Nancy Paterson, ca. 2006. Image from "Shifting Polarities: Exemplary Works of Canadian Electronic Media Art Produced Between 1970 and 1991" by Dr. Caroline Langill.
Nancy Evelyn Paterson (1957–2018) was a Canadian artist and writer known for her work in new media.[1][2][3]
She was an associate professor at the Ontario College of Art and Design University from 1990 to 2018, and was Facilities Coordinator at Charles Street Video, a non-profit, artist-run centre providing production and post-production facilities for digital video and audio.[4][5]

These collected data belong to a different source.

/-! ### From an instruction to its word and back -/

/-- The rows of the table: an instruction has a command word, or it is a bus request (R72, R82). -/
theorem commandWord?_or_toInstr (i : Instr) : (∃ w, i.commandWord? = some w) ∨ ∃ r : Request, i = r.toInstr := by
  cases i
  case clkLow => exact .inr ⟨.clkLow, rfl⟩
  case clkHigh => exact .inr ⟨.clkHigh, rfl⟩
  case datLow => exact .inr ⟨.datLow, rfl⟩
  case datHigh => exact .inr ⟨.datHigh, rfl⟩
  case datRelease => exact .inr ⟨.datRelease, rfl⟩
  case sample => exact .inr ⟨.sample, rfl⟩
  case wait d => exact .inr ⟨.wait d, rfl⟩
  all_goals exact .inl ⟨_, rfl⟩

/-- A command's row has 16 bits (R70). -/
theorem width_of_commandWord? {i : Instr} {w : Word} (h : i.commandWord? = some w) : i.width = 16 := by
  have hrow : i.toRequest? = none := Option.isNone_iff_eq_none.mp (isCommand_of_commandWord? h)
  simp [Instr.width, hrow]

theorem encode_of_commandWord? {i : Instr} {w : Word} (h : i.commandWord? = some w) : encode i = w.toNat := by
  simp [encode, h]

/-- A bus request's row has 24 bits (R81). -/
theorem width_toInstr (r : Request) : r.toInstr.width = 24 := by cases r <;> rfl

theorem encode_toInstr (r : Request) : encode r.toInstr = r.word.toNat := by cases r <;> rfl

/-- A row of 16 bits is read by the decoder of command words (R79). -/
theorem decodeTableWord_command {w : Word} {i : Instr} (h : decodeCommand w = .ok i) :
    decodeTableWord 16 w.toNat = some i := by
  simp [decodeTableWord, w.isLt, h]

/-- A row of 24 bits is read by the decoder of bus request words (R82). -/
theorem decodeTableWord_request {q : ReqWord} {r : Request} (h : decodeRequest q = .ok r) :
    decodeTableWord 24 q.toNat = some r.toInstr := by
  simp [decodeTableWord, q.isLt, h]

/-- Settles O3: a command by its command word, a bus request by its request word. -/
theorem everyInstructionDecodesFromItsWord : Obligations.EveryInstructionDecodesFromItsWord := by
  intro i
  obtain ⟨w, hw⟩ | ⟨r, rfl⟩ := commandWord?_or_toInstr i
  · rw [width_of_commandWord? hw, encode_of_commandWord? hw]
    exact ⟨w.isLt, decodeTableWord_command (decodeCommand_commandWord? hw)⟩
  · rw [width_toInstr, encode_toInstr]
    exact ⟨r.word.isLt, decodeTableWord_request (decodeRequest_word r)⟩

/-! ### From a word to its instruction and back -/

/-- A command word is made of its two fields (R71). -/
theorem commandWord_fields (w : Word) : commandWord (opField w) (argField w) = w :=
  (BitVec.extractLsb'_append_extractLsb'_eq_extractLsb' rfl).trans BitVec.extractLsb'_eq_self

/-- Whatever a decoder's result is the instruction of, it has the property `P`. -/
def Decodes {α : Type} (P : α → Prop) (x : Except DecodeError α) : Prop := ∀ a, x = .ok a → P a

section
variable {α : Type} {P : α → Prop}

theorem Decodes.ok {a : α} (h : P a) : Decodes P (.ok a) := by
  rintro _ ⟨⟩
  exact h

theorem Decodes.error {e : DecodeError} : Decodes P (.error e) := by
  rintro _ ⟨⟩

theorem Decodes.ite {c : Prop} [Decidable c] {x y : Except DecodeError α} (hx : c → Decodes P x) (hy : Decodes P y) :
    Decodes P (if c then x else y) := by
  split
  · next hc => exact hx hc
  · exact hy

end

/-- The instruction `i` has the command word `w`. -/
def HasWord (w : Word) (i : Instr) : Prop := i.commandWord? = some w

section
variable {w : Word} {op arg : Byte}

/-- A row of R72 whose fields are those of `w`. -/
theorem HasWord.of_fields {i : Instr} (h : HasWord (commandWord op arg) i) (hop : opField w = op)
    (harg : argField w = arg) : HasWord w i := by
  rwa [← hop, ← harg, commandWord_fields] at h

theorem Decodes.needZero {i : Instr} (h : HasWord (commandWord op 0x00) i) (hop : opField w = op) :
    Decodes (HasWord w) (needZero (opField w) (argField w) i) :=
  .ite (fun harg => .ok (h.of_fields hop harg)) .error
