-- ==== Sys2Proof/Machine/Dispatch.lean ====
section
/-! DEFINITION. One arm per instruction. -/

namespace Sys2Proof.Machine

def exec (i : Instr) (s : State) : Host.Outcome State Fault Refusal :=
  match i with
  | .rsbReset => Sys2Proof.Machine.execRsbReset s
  | .rsbSpeed src bus => Sys2Proof.Machine.execRsbSpeed src bus s
  | .rsbModesw payload => Sys2Proof.Machine.execRsbModesw payload s
  | .rsbSrta hw rt => Sys2Proof.Machine.execRsbSrta hw rt s
  | .rsbRd8 rt reg => Sys2Proof.Machine.execRsbRd8 rt reg s
  | .rsbWr8 rt reg val => Sys2Proof.Machine.execRsbWr8 rt reg val s
  | .rsbRmw rt reg clr set => Sys2Proof.Machine.execRsbRmw rt reg clr set s
  | .rsbInit => Sys2Proof.Machine.execRsbInit s
  | .cmdSrta => Sys2Proof.Machine.execCmdSrta s
  | .cmdRd8 => Sys2Proof.Machine.execCmdRd8 s
  | .cmdRd16 => Sys2Proof.Machine.execCmdRd16 s
  | .cmdRd32 => Sys2Proof.Machine.execCmdRd32 s
  | .cmdWr8 => Sys2Proof.Machine.execCmdWr8 s
  | .cmdWr16 => Sys2Proof.Machine.execCmdWr16 s
  | .cmdWr32 => Sys2Proof.Machine.execCmdWr32 s
  | .ctrlSoftRst v => Sys2Proof.Machine.execCtrlSoftRst v s
  | .ctrlStartTrans v => Sys2Proof.Machine.execCtrlStartTrans v s
  | .pmcrStart v => Sys2Proof.Machine.execPmcrStart v s

end Sys2Proof.Machine
end

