-- ==== Sys2Proof/Certificates/Slice0/Obligations.lean ====
section
/-! DEFINITION. The statements for the provers. Each docstring names the rule of spec/ the statement formalises. -/

open Sys2Proof Sys2Proof.Machine

/-! ## Encoding -/

/-- 30_encoding.md R80, R89, R91: decoding what the encoder writes gives the instruction back, for every well-formed
instruction with every operand, under every well-formed configuration. -/
def Obligations.DecodeEncodeAgree : Prop :=
  ∀ (c : RsbConfig) (i : Instr), c.wf = true → i.wellFormed c = true →
    decode c (encode c i).port (encode c i).bytes = .ok i

/-- 95_test_vectors.md V5, V6; 30_encoding.md R80: the values of these tables decode to the instructions they stand for. The
bytes they are laid out in (11 for a request, least significant first in every word) are the model's own choice (log 17). -/
def Obligations.WrittenWordsDecode : Prop :=
  decode RsbConfig.default .request [0x04, 0, 0, 0, 0, 0, 0, 0, 0, 0x2D, 0x21] = .ok (.rsbRd8 0x2D#8 0x21#8) ∧
    decode RsbConfig.default .request [0x06, 0x0F, 0, 0, 0, 0x03, 0, 0, 0, 0x2D, 0x21]
      = .ok (.rsbRmw 0x2D#8 0x21#8 0x0F#8 0x03#8) ∧
    decode RsbConfig.default .cmd [0xE8, 0, 0, 0] = .ok .cmdSrta ∧
    decode RsbConfig.default .ctrl [0x80, 0, 0, 0] = .ok (.ctrlStartTrans 0x80#32) ∧
    decode RsbConfig.default .pmcr [0x00, 0x3E, 0x7C, 0x80] = .ok (.pmcrStart 0x807C3E00#32)

/-- 30_encoding.md R80, R82: a CMD value decodes exactly when it is one of the seven opcodes with bits 31..8 zero. -/
def Obligations.CommandDecodesExactlySeven : Prop :=
  ∀ (c : RsbConfig) (w : Word), (decodeCommand c w).isSome = true ↔ w.toNat / 256 = 0 ∧ w.low8 ∈ c.opcodes

/-- 30_encoding.md R92: a request with op 0x8 to 0xF is refused by name, and no other request is. -/
def Obligations.ReservedRequestRefused : Prop :=
  ∀ (s : State) (r : Request), s.turn = .sequencer → AtRequest r s →
    (8 ≤ r.op.toNat → step s = .refused (.reservedRequest r.op)) ∧
      (r.op.toNat < 8 → ∃ t, step s = .next t ∧ t.request = none)

/-! ## A step runs the decoded instruction -/

/-- 60_exceptions.md R221, 20_memory.md R61, 40_controller.md R113: S's step at a request is `exec` of the decoded request;
S's step at a triggering write is `exec` of the decoded trigger, then the micro-program's advance; C's step with a
transaction in flight is `exec` of the decoded command. After each the turn passes. -/
def Obligations.StepRunsDecodedInstruction : Prop :=
  (∀ (s : State) (r : Request) (i : Instr), s.turn = .sequencer → AtRequest r s → decodeRequest r = some i →
    step s = onNext (exec i s) passTurn) ∧
  (∀ (s : State) (off v : Word) (r : Reg) (i : Instr), s.turn = .sequencer → AtMicroOp (.wr off v) s →
    regAt s.cfg off = some r → decodeTrigger s.cfg r v = some i →
    step s = onNext (onNext (exec i s) advance) passTurn) ∧
  (∀ (s : State) (cmd sa da d : Word) (i : Instr), s.cfg.wf = true → s.turn = .controller →
    s.ctl.busy = .trans cmd sa da d → decodeCommand s.cfg cmd = some i →
    step s = onNext (exec i s) passTurn)

/-! ## Requests -/

/-- 42_bus_controller_ops.md R160, 44_init.md R200, 60_exceptions.md R221: RESET and INIT are accepted in IDLE, each at the
micro-program of a soft reset, and change nothing outside S. -/
def Obligations.ResetAndInitAccepted : Prop :=
  ∀ s : State, s.seq.phase = .idle →
    (∃ t, exec .rsbReset s = .next t ∧ OutsideSame s t ∧
      Started .reset [.wr s.cfg.offCtrl s.cfg.ctrlSoftRst, .poll s.cfg.offCtrl s.cfg.ctrlSoftRst] s t) ∧
    (∃ t, exec .rsbInit s = .next t ∧ OutsideSame s t ∧
      Started .init [.wr s.cfg.offCtrl s.cfg.ctrlSoftRst, .poll s.cfg.offCtrl s.cfg.ctrlSoftRst] s t)

/-- 42_bus_controller_ops.md R162, R163; 30_encoding.md R84, R85: MODE_SWITCH and ASSIGN_RTA are accepted in IDLE, latch
their operands, and carry the PMCR and SADDR values of the rules. -/
def Obligations.HandshakeRequestsAccepted : Prop :=
  (∀ (s : State) (p : Payload), s.seq.phase = .idle →
    ∃ t, exec (.rsbModesw p) s = .next t ∧ OutsideSame s t ∧ t.seq.payload = p ∧
      Started .modeSwitch
        [.wr s.cfg.offPmcr (s.cfg.pmcrStart ||| p.zeroExtend 32), .poll s.cfg.offPmcr s.cfg.pmcrStart] s t) ∧
  (∀ (s : State) (hw : HwAddr) (rt : Byte), s.seq.phase = .idle →
    ∃ t, exec (.rsbSrta hw rt) s = .next t ∧ OutsideSame s t ∧ t.seq.hw = hw ∧ t.seq.rt = rt ∧
      Started .assignRta
        [.wr s.cfg.offSaddr ((rt.zeroExtend 32 <<< s.cfg.saddrRtaShift) ||| hw.zeroExtend 32),
          .wr s.cfg.offCmd (s.cfg.cmdSrta.zeroExtend 32), .wr s.cfg.offCtrl s.cfg.ctrlStartTrans,
          .poll s.cfg.offCtrl s.cfg.ctrlStartTrans, .status] s t) ∧
  saddrSrta RsbConfig.default 0x3A3#12 0x2D#8 = 0x002D03A3#32 ∧ pmcrValue RsbConfig.default 0x7C3E00#24 = 0x807C3E00#32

Paterson was considered an important contributor to the cyberfeminist movement[6][7][8] and to the discussion of the role of gender in electronically mediated experience.[9][10]
Paterson was also known for her electronically-based artworks. Her 1998 work Stock Market Skirt connected the physical height of a skirt hemline with the real-time movement of the stock market.[10][11] Her 1989 work Bicycle TV placed the viewer on a bicycle facing a video screen as the viewer cycled, then controlled their movement through scenes of the Canadian landscape projected before them.[12][13][14]
Paterson curated the group show Disembodied at InterAccess Gallery in Toronto in 1997, which was one of the earliest exhibitions in Canada to include an online component.